Action item
Stop after the line containing "let r := reduceTree"; retype every line of the data before it exactly, starting from the first.

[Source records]
..........

/-- The reductions, the prefix sum and the dot products complete (R65, R66, R68, R279 to R281), with their flags: of a float VRMAX or VRMIN NV for a
signalling NaN among the active lanes, of a float VPSUM those of its first lane and of each addition. -/
def Obligations.ReductionResults : Prop :=
  ∀ (f : VRForm) (s : State), guardTrue f.g s.bank = true →
    let m := effMode f.rm s.bank.issueRnd
    let M := s.bank.rdM f.msk
    let A := fun i w => lane (s.bank.rdV f.a) i w
    let B := fun i w => lane (s.bank.rdV f.b) i w
    let D := fun i w => lane (s.bank.rdV f.d) i w
    (let t' := fmtOf f.ta
     let r := reduceTree m 6 ((List.range (1024 / t'.bits)).map fun i =>
       if laneOn M t'.bits i then ((some (widen32 t' (A i t'.bits)).1, (widen32 t' (A i t'.bits)).2) : RNode) else (none, Fl.none))
     ∃ t, exec (.vradd f) s = .next t ∧ WritesVector s t f.d (BitVec.ofNat 1024 (r.1.getD 0x80000000)) r.2) ∧
    (∃ t, exec (.vraddi f) s = .next t ∧ WritesVector s t f.d (BitVec.ofNat 1024
      (truncInt ((((List.range (1024 / laneBits f.ta)).filter fun i => laneOn M (laneBits f.ta) i).map
        fun i => intOfLane f.ta (A i (laneBits f.ta))).sum) 32)) Fl.none) ∧
    (∀ e ∈ ([(.vrmax, true), (.vrmin, false)] : List ((VRForm → Instr) × Bool)),
      (isFloat f.ta = false → ∃ t, exec (e.1 f) s = .next t ∧ WritesVector s t f.d (BitVec.ofNat 1024
        (truncInt ((activeVals s.bank f (laneBits f.ta)).foldl (fun (a : Int) v =>
          if e.2 then max a (intOfLane f.ta v) else min a (intOfLane f.ta v)) (if e.2 then (intRange f.ta).1 else (intRange f.ta).2))
          (laneBits f.ta))) Fl.none) ∧
      (isFloat f.ta = true → ∃ t v, exec (e.1 f) s = .next t ∧ WritesVector s t f.d (BitVec.ofNat 1024 v)
          (Fl.all ((activeVals s.bank f (fmtOf f.ta).bits).map fun x => snanFlag ((fmtOf f.ta).decode x))) ∧
        v = (activeVals s.bank f (fmtOf f.ta).bits).foldl (fun a x => ((fmtOf f.ta).minMax e.2 a x).1) ((fmtOf f.ta).infBits e.2))) ∧
    (let w := laneBits f.ta
     let add := fun a x =>
       if isFloat f.ta then (fmtOf f.ta).roundTerms (rmodeOfRnd s.bank.issueRnd) [[(fmtOf f.ta).decode a], [(fmtOf f.ta).decode x]]
       else ((a + x) % 2 ^ w, Fl.none)
     ∃ t v, exec (.vpsum f) s = .next t ∧ WritesVector s t f.d v
         (prefixSum (sumFirst f.ta) add ((List.range (1024 / w)).map fun i => (laneOn M w i, A i w)) none Fl.none).2 ∧
       (∀ i, i < 1024 / w → laneOn M w i = false → lane v i w = D i w) ∧
       (∀ i, i < 1024 / w → laneOn M w i = true → (∀ j, j < i → laneOn M w j = false) →
         lane v i w = (sumFirst f.ta (A i w)).1 % 2 ^ w) ∧
       ∀ i j, i < 1024 / w → j < i → laneOn M w i = true → laneOn M w j = true → (∀ k, j < k → k < i → laneOn M w k = false) →
         lane v i w = (add (lane v j w) (A i w)).1 % 2 ^ w) ∧
    (∃ t, exec (.vdotI8 f) s = .next t ∧ WritesLanes s t f.d 32 M (fun i =>
      truncInt (D i 32 + ((List.range 4).map fun j => sext (A (4 * i + j) 8) 8 * sext (B (4 * i + j) 8) 8).sum) 32) Fl.none) ∧
    let y := fun i => FFmt.f32.roundTerms m [[FFmt.f32.decode (D i 32)],
      [FFmt.bf16.decode (A (2 * i) 16), FFmt.bf16.decode (B (2 * i) 16)],
      [FFmt.bf16.decode (A (2 * i + 1) 16), FFmt.bf16.decode (B (2 * i + 1) 16)]]
    ∃ t, exec (.vdotBf16 f) s = .next t ∧ WritesLanes s t f.d 32 M (fun i => (y i).1) (laneFlags 32 32 M fun i => (y i).2)
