-- ==== Sys2Proof/Tests/Slice0.lean ====
section
/-! SUPPORT. Tests: ill-formed terms that each check refuses, words written out from the spec's encodings, single steps with results from
the spec's rules, and a witness of the hypotheses of every obligation. -/

namespace Sys2Proof.Tests

set_option Elab.async false

open Sys2Proof Sys2Proof.Machine

/-! ### Legal and ill-formed terms (R134, R147 to R149, R155, R159 to R165) -/

abbrev g0 : Guard := ⟨0, false⟩
/-- Fields that most rows of their format accept. -/
abbrev sr : SRForm := ⟨g0, 1, 2, 3, 0, none⟩
abbrev sm : SMForm := ⟨g0, 4, 5, 0, none⟩
abbrev sy : SYForm := ⟨g0, 0, 0, 0⟩
abbrev vr : VRForm := ⟨g0, 1, 2, 3, 0, false, none⟩
abbrev vm : VMForm := ⟨g0, 1, 2, 0, 0, false, none⟩
abbrev mf : MForm := ⟨g0, 0, 0, false, false, 0, 0, 0⟩
abbrev cf : CForm := ⟨g0, 0, 0, 0, 0, none⟩
/-- A VX word of its fields RM, SAT, TA, TB, CND, IMM (R157). -/
abbrev vx (rm sat ta tb cnd imm : Nat) : Word :=
  BitVec.ofNat 32 (rm * 2 ^ 29 + sat * 2 ^ 28 + ta * 2 ^ 22 + tb * 2 ^ 16 + cnd * 2 ^ 12 + imm)
/-- An MX word of its fields AFMT, BFMT, SLOT, TILE (R162). -/
abbrev mx (afmt bfmt slot tile : Nat) : Word := BitVec.ofNat 32 (afmt * 2 ^ 26 + bfmt * 2 ^ 20 + slot * 2 ^ 14 + tile)
/-- A CX word of its fields LEN and PITCH (R164). -/
abbrev cx (len pitch : Nat) : Word := BitVec.ofNat 32 (len * 2 ^ 11 + pitch)

/-- One term of each format that its row accepts. -/
theorem test_wf_accepts :
    ([.add sr, .li ⟨g0, 1, 5, none⟩, .ldw sm, .lds ⟨g0, 1, 2, 0, true, none⟩, .br ⟨g0, 7⟩, .loopi ⟨g0, 0, 1, 4, some 9⟩,
      .fence { sy with imm := 4 }, .vfaddF32 vr, .vld vm, .mma { mf with x := mx 2 2 47 1023 },
      .cld { cf with ca := 30, x := some (cx 1048576 0) }, .cld2d { cf with cb := 29, x := some (cx 128 1) }] : List Instr).all Instr.legal = true := by
  decide +kernel

/-- Guards, and the fields of the scalar rows. -/
theorem test_wf_scalar_refused :
    ([.add { sr with g := ⟨0, true⟩ }, .add { sr with fn := 1 }, .add { sr with x := some 1 }, .clz sr, .clz { sr with b := 0, x := some 1 },
      .bfx { sr with fn := 2 }, .li ⟨g0, 1, 1, some 5⟩, .cmp { sr with d := 8 }, .cmp { sr with fn := 10 }, .plog { sr with d := 8 },
      .plog { sr with a := 8 }, .plog { sr with b := 8 }, .plog { sr with x := some 0 }, .bri { sr with b := 0 },
      .bri { sr with d := 0 }, .ret { sr with d := 0, b := 0 }, .loop ⟨g0, 1, 0, 1, some 1⟩, .loopi ⟨g0, 1, 0, 1, some 1⟩, .loopi ⟨g0, 0, 0, 1, none⟩,
      .lexit ⟨g0, 1, 0, 0, none⟩, .lexit ⟨g0, 0, 0, 1, none⟩, .ldw { sm with off := 1, x := some 4 }, .ldd { sm with d := 5 },
      .std { sm with d := 5 }, .acas { sm with d := 5 }, .feclr sm, .rpop { sy with imm := 16 }, .rpop { sy with a := 1 }, .rrel { sy with d := 1 },
      .aset { sy with d := 8 }, .aset { sy with imm := 4 }, .ainc { sy with imm := 1 }, .mfc { sy with imm := 0x00F }, .mfc { sy with imm := 0x02C },
      .mfc { sy with imm := 0x080 }, .mfc { sy with a := 1 }, .mtc { sy with d := 1 }, .fence { sy with imm := 5 }, .trap { sy with d := 1 },
      .tend { sy with imm := 1 }, .waite { sy with imm := 16 }, .trace { sy with a := 30 }, .trace { sy with d := 1 }] : List Instr).all
      (fun i => !Instr.legal i) = true := by
  decide +kernel
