-- ==== Sys2Proof/Word.lean ====
section
/-! DEFINITION. The bit-vector types of the machine (00_scope.md R8: all values are unsigned). -/

namespace Sys2Proof

/-- A data byte: a `V` register, a memory byte, a timer, the immediate `NN` (R21, R29, R60, R94). -/
abbrev Byte := BitVec 8

/-- A 16-bit quantity: an instruction word, `I`, `PC`, a stack entry (R23, R24, R26, R91). -/
abbrev Word := BitVec 16

/-- A 4-bit field: the family, a selector, the sprite height `N`, a key number (R92, R94). -/
abbrev Nibble := BitVec 4

/-- The number of a `V` register, the fields `X` and `Y`; every value is legal (R94). -/
abbrev Reg := BitVec 4

/-- A 12-bit absolute memory address, the field `NNN` (R94). -/
abbrev Addr := BitVec 12

end Sys2Proof
end

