-- ==== Sys2Proof/Machine/Flags.lean ====
section
/-! DEFINITION. The flag computations and the one way the flag-writing instructions write their result and `VF`
(10_state.md R22, 41_alu.md R150, R163). -/

namespace Sys2Proof.Machine

/-- The flag byte: `0x01` or `0x00`, the whole byte (R22, R150). -/
def flagByte (b : Bool) : Byte := if b then 0x01#8 else 0x00#8

/-- Carry of an addition: `a + b > 255` (R157, R163). -/
def carryOf (a b : Byte) : Bool := decide (a.toNat + b.toNat > 255)

/-- No borrow in `a - b`: `a >= b` (R158, R160). -/
def noBorrowOf (a b : Byte) : Bool := decide (b.toNat ≤ a.toNat)

/-- The bit a right shift by one shifts out (R159). -/
def bitOutRight (b : Byte) : Bool := b.getLsbD 0

/-- The bit a left shift by one shifts out (R161). -/
def bitOutLeft (b : Byte) : Bool := b.getLsbD 7

/-- The result to `V[x]` first, the flag to `V[15]` second, so that the flag wins when `x = 15` (R150, decision D14). -/
def State.setRegThenFlag (s : State) (x : Reg) (result : Byte) (flag : Bool) : State :=
  (s.setReg x result).setReg vf (flagByte flag)

end Sys2Proof.Machine
end

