-- ==== Sys2Proof/Machine/Index.lean ====
section
/-! DEFINITION. The index register, BCD, block store and load (42_index_memory.md). Addresses are `I + k` on unbounded
integers, then masked (R184); `I` is left unchanged by LD B, LD [I] and LD Vx,[I] (decision D15). -/

namespace Sys2Proof.Machine

/-- LD I,NNN (R180). -/
def execLdI (nnn : Addr) (s : State) (c : Config := Config.hardware) : Result :=
  .next { s.advance c with i := toWord nnn.toNat }

/-- ADD I,Vx (R181): modulo 65536, no flag. -/
def execAddI (x : Reg) (s : State) (c : Config := Config.hardware) : Result :=
  .next { s.advance c with i := s.i + (s.reg x).zeroExtend 16 }

/-- LD F,Vx (R182): the glyph of the low nibble. -/
def execLdF (x : Reg) (s : State) (c : Config := Config.hardware) : Result :=
  .next { s.advance c with i := glyphAddr (lowNibble (s.reg x)) }

/-- A store of `bytes` at `I`, shared by LD B and LD [I]: all or nothing (R184). -/
def storeAtI (bytes : List Byte) (i : Instr) (s : State) (c : Config) : Result :=
  match storeBytes c.addrPolicy s.mem s.i.toNat bytes with
  | .error e => raiseStore e i s
  | .ok mem => .next { s.advance c with mem := mem }

/-- LD B,Vx (R183). -/
def execLdB (x : Reg) (s : State) (c : Config := Config.hardware) : Result :=
  storeAtI (bcdDigits (s.reg x)) (.ldB x) s c

/-- LD [I],Vx (R185). -/
def execLdMemVx (x : Reg) (s : State) (c : Config := Config.hardware) : Result :=
  storeAtI (s.regsUpTo x) (.ldMemVx x) s c

/-- LD Vx,[I] (R186). -/
def execLdVxMem (x : Reg) (s : State) (c : Config := Config.hardware) : Result :=
  match readBytes c.addrPolicy s.mem s.i.toNat (x.toNat + 1) with
  | .error a => raiseOutOfBounds a (.ldVxMem x) s
  | .ok bytes => .next { s.advance c with v := setRegsFrom s.v 0 bytes }

end Sys2Proof.Machine
end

..........

Task response
/-- The reductions, the prefix sum and the dot products complete (R65, R66, R68, R279 to R281), with their flags: of a float VRMAX or VRMIN NV for a
signalling NaN among the active lanes, of a float VPSUM those of its first lane and of each addition. -/
def Obligations.ReductionResults : Prop :=
  ∀ (f : VRForm) (s : State), guardTrue f.g s.bank = true →
    let m := effMode f.rm s.bank.issueRnd
    let M := s.bank.rdM f.msk
    let A := fun i w => lane (s.bank.rdV f.a) i w
    let B := fun i w => lane (s.bank.rdV f.b) i w
    let D := fun i w => lane (s.bank.rdV f.d) i w
    (let t' := fmtOf f.ta
     let r := reduceTree m 6 ((List.range (1024 / t'.bits)).map fun i =>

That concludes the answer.